The projected coordinate of a given microbiota on the first principal component (PC1) appeared to capture the gradient-like heterogeneity and development of microbiota structure along disease retrogression and progression, because changes in PC1 within subjects and across cohorts were largely consistent with the structural segregation between healthy and diseased microbiota (Figure 2a). Moreover, the relative order of microbiota along PC1 defined using all 150 samples (Figure 2a) was similar to those defined using only healthy, only NG or only EG microbiota alone (Spearman correlation; all versus healthy-only: rho=0.95, P<0.001; all versus NG: rho=0.97, P<0.001; all versus EG: rho=0.97, P<0.001, Materials and methods).
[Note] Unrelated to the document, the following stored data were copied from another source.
theorem decodeIpv4_wellFormed (b : List Byte) : (decodeIpv4 b).wellFormed = true := by
  unfold decodeIpv4
  dsimp only
  split
  next echo => exact echo
  next echo => simpa [Instr.wellFormed] using echo

/-- A frame that decodes is taken apart as an ARP, an IPv4 or a reserved-EtherType frame. -/
theorem decodeFrame_ok_cases {b : List Byte} {i : Instr} (h : decodeFrame b = .ok i) :
    i = decodeArp b ∨ i = decodeIpv4 b ∨
      (etherType b ≠ etherArp ∧ etherType b ≠ etherIpv4 ∧ i = .ethRsvd (readEth b)) := by
  have runt {p : Prop} (len : b.length < 42)
      (t : b.length < 14 ∨ etherType b = etherArp ∨ etherType b = etherIpv4) : p := by
    rw [decodeFrame_runt len t] at h
    cases h
  have ok {j : Instr} (e : decodeFrame b = .ok j) : i = j := by
    rw [h] at e
    exact Decoded.ok.inj e
  by_cases arp : etherType b = etherArp
  · obtain len | len := Nat.lt_or_ge b.length 42
    · exact runt len (.inr (.inl arp))
    · exact .inl (ok (decodeFrame_arp len arp))
  by_cases ipv4 : etherType b = etherIpv4
  · obtain len | len := Nat.lt_or_ge b.length 42
    · exact runt len (.inr (.inr ipv4))
    · exact .inr (.inl (ok (decodeFrame_ipv4 len ipv4)))
  obtain len | len := Nat.lt_or_ge b.length 14
  · exact runt (by omega) (.inl len)
  · exact .inr (.inr ⟨arp, ipv4, ok (decodeFrame_eth len arp ipv4)⟩)

/-- Settles O2: the writer puts back every field the reader took. -/
theorem frameDecodeLosesNoBit : Obligations.FrameDecodeLosesNoBit := by
  intro b i h
  refine ⟨?_, decodeFrame_ok h⟩
  obtain rfl | rfl | ⟨arp, ipv4, rfl⟩ := decodeFrame_ok_cases h
  · exact decodeArp_wellFormed b
  · exact decodeIpv4_wellFormed b
  · exact (etherReserved_iff _).mpr ⟨arp, ipv4⟩

/-- What a word decodes to, read on from `rest` after the bytes `pre`, is well formed and has that word. -/
def Decoded.Lossless (pre rest : List Byte) (d : Decoded) : Prop :=
  ∀ i, d = .ok i → i.wellFormed = true ∧ i.port = .op ∧ encode i = pre ++ rest

section Lossless

variable {pre rest : List Byte} {n : Nat}

theorem endWord_lossless {i : Instr} (wf : i.wellFormed = true) (port : i.port = .op)
    (word : encode i = pre) : (endWord i rest).Lossless pre rest := by
  intro j h
  obtain ⟨rfl, rfl⟩ := endWord_ok h
  exact ⟨wf, port, by rw [word, List.append_nil]⟩

theorem operand_lossless {k : Nat → List Byte → Decoded}
    (h : ∀ v rest, v < 256 ^ n → (k v rest).Lossless (pre ++ beBytes n v) rest) :
    (operand n rest k).Lossless pre rest := by
  intro i e
  obtain ⟨v, rest, lt, rfl, taken⟩ := operand_ok e
  simpa only [List.append_assoc] using h v rest lt i taken

theorem regOperand_lossless {k : FrameReg → List Byte → Decoded}
    (h : ∀ x rest, (k x rest).Lossless (pre ++ [encodeReg x]) rest) :
    (regOperand rest k).Lossless pre rest := by
  intro i e
  obtain ⟨x, rest, rfl, taken⟩ := regOperand_ok e
  simpa only [List.append_assoc, List.singleton_append] using h x rest i taken

theorem synthRegOperand_lossless {k : FrameReg → List Byte → Decoded}
    (h : ∀ x rest, synthReg x = true → (k x rest).Lossless (pre ++ [encodeReg x]) rest) :
    (synthRegOperand rest k).Lossless pre rest := by
  refine regOperand_lossless fun x rest => ?_
  split
  next ok => exact h x rest ok
  next => exact nofun

theorem tableOperand_lossless {k : List Route → List Byte → Decoded}
    (h : ∀ rs rest, tableEncodable rs = true → (k rs rest).Lossless (pre ++ encodeTable rs) rest) :
    (tableOperand rest k).Lossless pre rest := by
  intro i e
  obtain ⟨rs, rest, ok, rfl, taken⟩ := tableOperand_ok e
  simpa only [List.append_assoc] using h rs rest ok i taken

theorem bytesOperand_lossless {k : List Byte → List Byte → Decoded}
    (h : ∀ bs rest, fits32 bs.length = true → (k bs rest).Lossless (pre ++ encodeBytes bs) rest) :
    (bytesOperand rest k).Lossless pre rest := by
  intro i e
  obtain ⟨bs, rest, ok, rfl, taken⟩ := bytesOperand_ok e
  simpa only [List.append_assoc] using h bs rest ok i taken

end Lossless

theorem beBytes_ofNat {n w v : Nat} (hw : 2 ^ w = 256 ^ n) (lt : v < 256 ^ n) :
    beBytes n (BitVec.ofNat w v).toNat = beBytes n v := by
  rw [BitVec.toNat_ofNat, hw, Nat.mod_eq_of_lt lt]

theorem byte_eq_of_toNat {c : Byte} {n : Nat} (h : c.toNat = n) : c = BitVec.ofNat 8 n := by
  rw [← h, BitVec.ofNat_toNat, BitVec.setWidth_eq]

theorem fits32_of_lt {v : Nat} (lt : v < 256 ^ 4) : fits32 v = true := decide_eq_true lt
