/-! ## Queues -/

/-- `HostPush(q, s)` of bit items (40_system_commands.md R107). -/
def pushBits (q : BitIn) (items : List Byte) (s : State) : State :=
  match q with
  | .bch => { s with bch := { s.bch with inq := s.bch.inq ++ items } }
  | .ldpc => { s with ldpc := { s.ldpc with inq := s.ldpc.inq ++ items } }
  | .bil => { s with bil := { s.bil with inq := s.bil.inq ++ items } }

/-- `HostPush(q, s)` of cell items (40_system_commands.md R107). -/
def pushCells (q : CellIn) (items : List Cell) (s : State) : State :=
  match q with
  | .fmL1b => { s with fm := { s.fm with l1bIn := s.fm.l1bIn ++ items } }
  | .fmL1d => { s with fm := { s.fm with l1dIn := s.fm.l1dIn ++ items } }
  | .fmPlp => { s with fm := { s.fm with plpIn := s.fm.plpIn ++ items } }
  | .fi => { s with fi := { s.fi with inq := s.fi.inq ++ items } }
  | .tr => { s with tr := { s.tr with inq := s.tr.inq ++ items } }

/-- The items a bit output queue holds. -/
def bitOutItems (s : State) : BitOut → List Byte
  | .bch => s.bch.outq
  | .ldpc => s.ldpc.outq
  | .bil => s.bil.outq
  | .fmL1b => s.fm.l1bOut

/-- The items a cell output queue holds. -/
def cellOutItems (s : State) : CellOut → List Cell
  | .fm => s.fm.outq
  | .fi => s.fi.outq
  | .tr => s.tr.outq

/-- A bit output queue without its first `m` items; all of them where it holds fewer (40_system_commands.md R108). -/
def dropBits (q : BitOut) (m : Nat) (s : State) : State :=
  match q with
  | .bch => { s with bch := { s.bch with outq := s.bch.outq.drop m } }
  | .ldpc => { s with ldpc := { s.ldpc with outq := s.ldpc.outq.drop m } }
  | .bil => { s with bil := { s.bil with outq := s.bil.outq.drop m } }
  | .fmL1b => { s with fm := { s.fm with l1bOut := s.fm.l1bOut.drop m } }

/-- A cell output queue without its first `m` items. -/
def dropCells (q : CellOut) (m : Nat) (s : State) : State :=
  match q with
  | .fm => { s with fm := { s.fm with outq := s.fm.outq.drop m } }
  | .fi => { s with fi := { s.fi with outq := s.fi.outq.drop m } }
  | .tr => { s with tr := { s.tr with outq := s.tr.outq.drop m } }

/-- What the host has been answered, with one answer more (20_memory.md R86). -/
def answer (r : HostResult) (s : State) : State :=
  { s with host := { s.host with results := s.host.results ++ [r] } }

/-! ## Host actions -/

/-- The command word an action writes to `CMD`, index 0x00 (10_state.md R24). -/
def commandWord : HostAction → Option Word
  | .regWrite i v => if i = 0#8 then some v else none
  | .regRead _ => none
  | .pushBits _ _ => none
  | .pushCells _ _ => none
  | .popBits _ _ => none
  | .popCells _ _ => none

/-- An action that issues no command (40_system_commands.md R105 to R108). -/
def perform (a : HostAction) (s : State) : State :=
  match a with
  | .regRead i => answer (.regValue i (regRead s i)) s
  | .regWrite i v => regWrite i v s
  | .pushBits q items => pushBits q items s
  | .pushCells q items => pushCells q items s
  | .popBits q m => dropBits q m (answer (.bits q ((bitOutItems s q).take m)) s)
  | .popCells q m => dropCells q m (answer (.cells q ((cellOutItems s q).take m)) s)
Therefore, PC1 appeared to be the primary descriptor and a good proxy for quantitatively measuring the development of the microbiota during both transitions (NG to baseline and baseline to EG).

For the 50 hosts considered at all three time points, 15 bacterial genera were found to be the drivers of microbiota heterogeneity along PC1, as their gradients in abundance were significantly correlated with the coordinates of their corresponding samples on PC1 (Figure 2d; Spearman rho>0.7, false discovery rate q<0.2). These drivers included Rothia, Haemophilus, Prevotella, Leptotrichia, Fusobacterium, Selenomonas, uncultured Lachnospiraceae, TM7 genus, Tannerella, Peptococcus, Peptostreptococcus, Catonella, Treponema, Solobacterium and unclassified Bacteroidaceae. Two of the fifteen genera, Rothia and Haemophilus, decreased in relative abundance along PC1 (‘negative drivers’), while the other thirteen increased along PC1 (‘positive drivers’; Figure 2d).

To test the functional features of gingivitis microbiota, the genomic DNA from 18 of the plaques (from 9 of the subjects, each of whom was sampled during both baseline and EG) was extracted and shotgun sequenced respectively at a depth of averagely 3.94 Gb per sample (Table 1; Materials and methods). These nine subjects were picked to maximize the phylogenetic diversity of microbiota sampled (their relative coordinates shown on the PCA plot of all 150 samples in Figure 2a). Functional genes encoded in the microbiota were analyzed based on Clusters of Orthologous Groups (COGs) database (Tatusov et al., 2001) and compared based on the relative frequencies of the assigned COGs (Materials and methods). Interestingly, Procrustes analysis (Muegge et al., 2011) indicated that, among the 18 samples, the agreement between phylogenetic and functional measurements based on COGs was excellent (P<0.001 using 10 000 Monte Carlo label permutations; Figure 3a). Furthermore, clustering of the 18 microbiota based on encoded functional genes, nearly identical to that based on the organismal structure, suggested that microbiota differed in functional gene structure between healthy subjects and those with gingivitis (Figure 3b). In total, 1205 COGs involving 24 functional categories (out of 4873 COGs in 25 categories) were either positively or negatively gingivitis associated (P<0.01) (Supplementary Table S2). For example, in Functional Category N (cell motility), 33 COGs mostly related to flagellar biosynthesis pathways were enriched in gingivitis, while merely 3 COGs (all related to pilus assembly protein) were enriched in healthy hosts (Figure 3c). On the other hand, in Functional Category P (inorganic ion transport and metabolism), 32 COGs were enriched in healthy samples while only 19 were depleted. Thus, gingivitis microbiomes were distinct from healthy ones in both structure and function.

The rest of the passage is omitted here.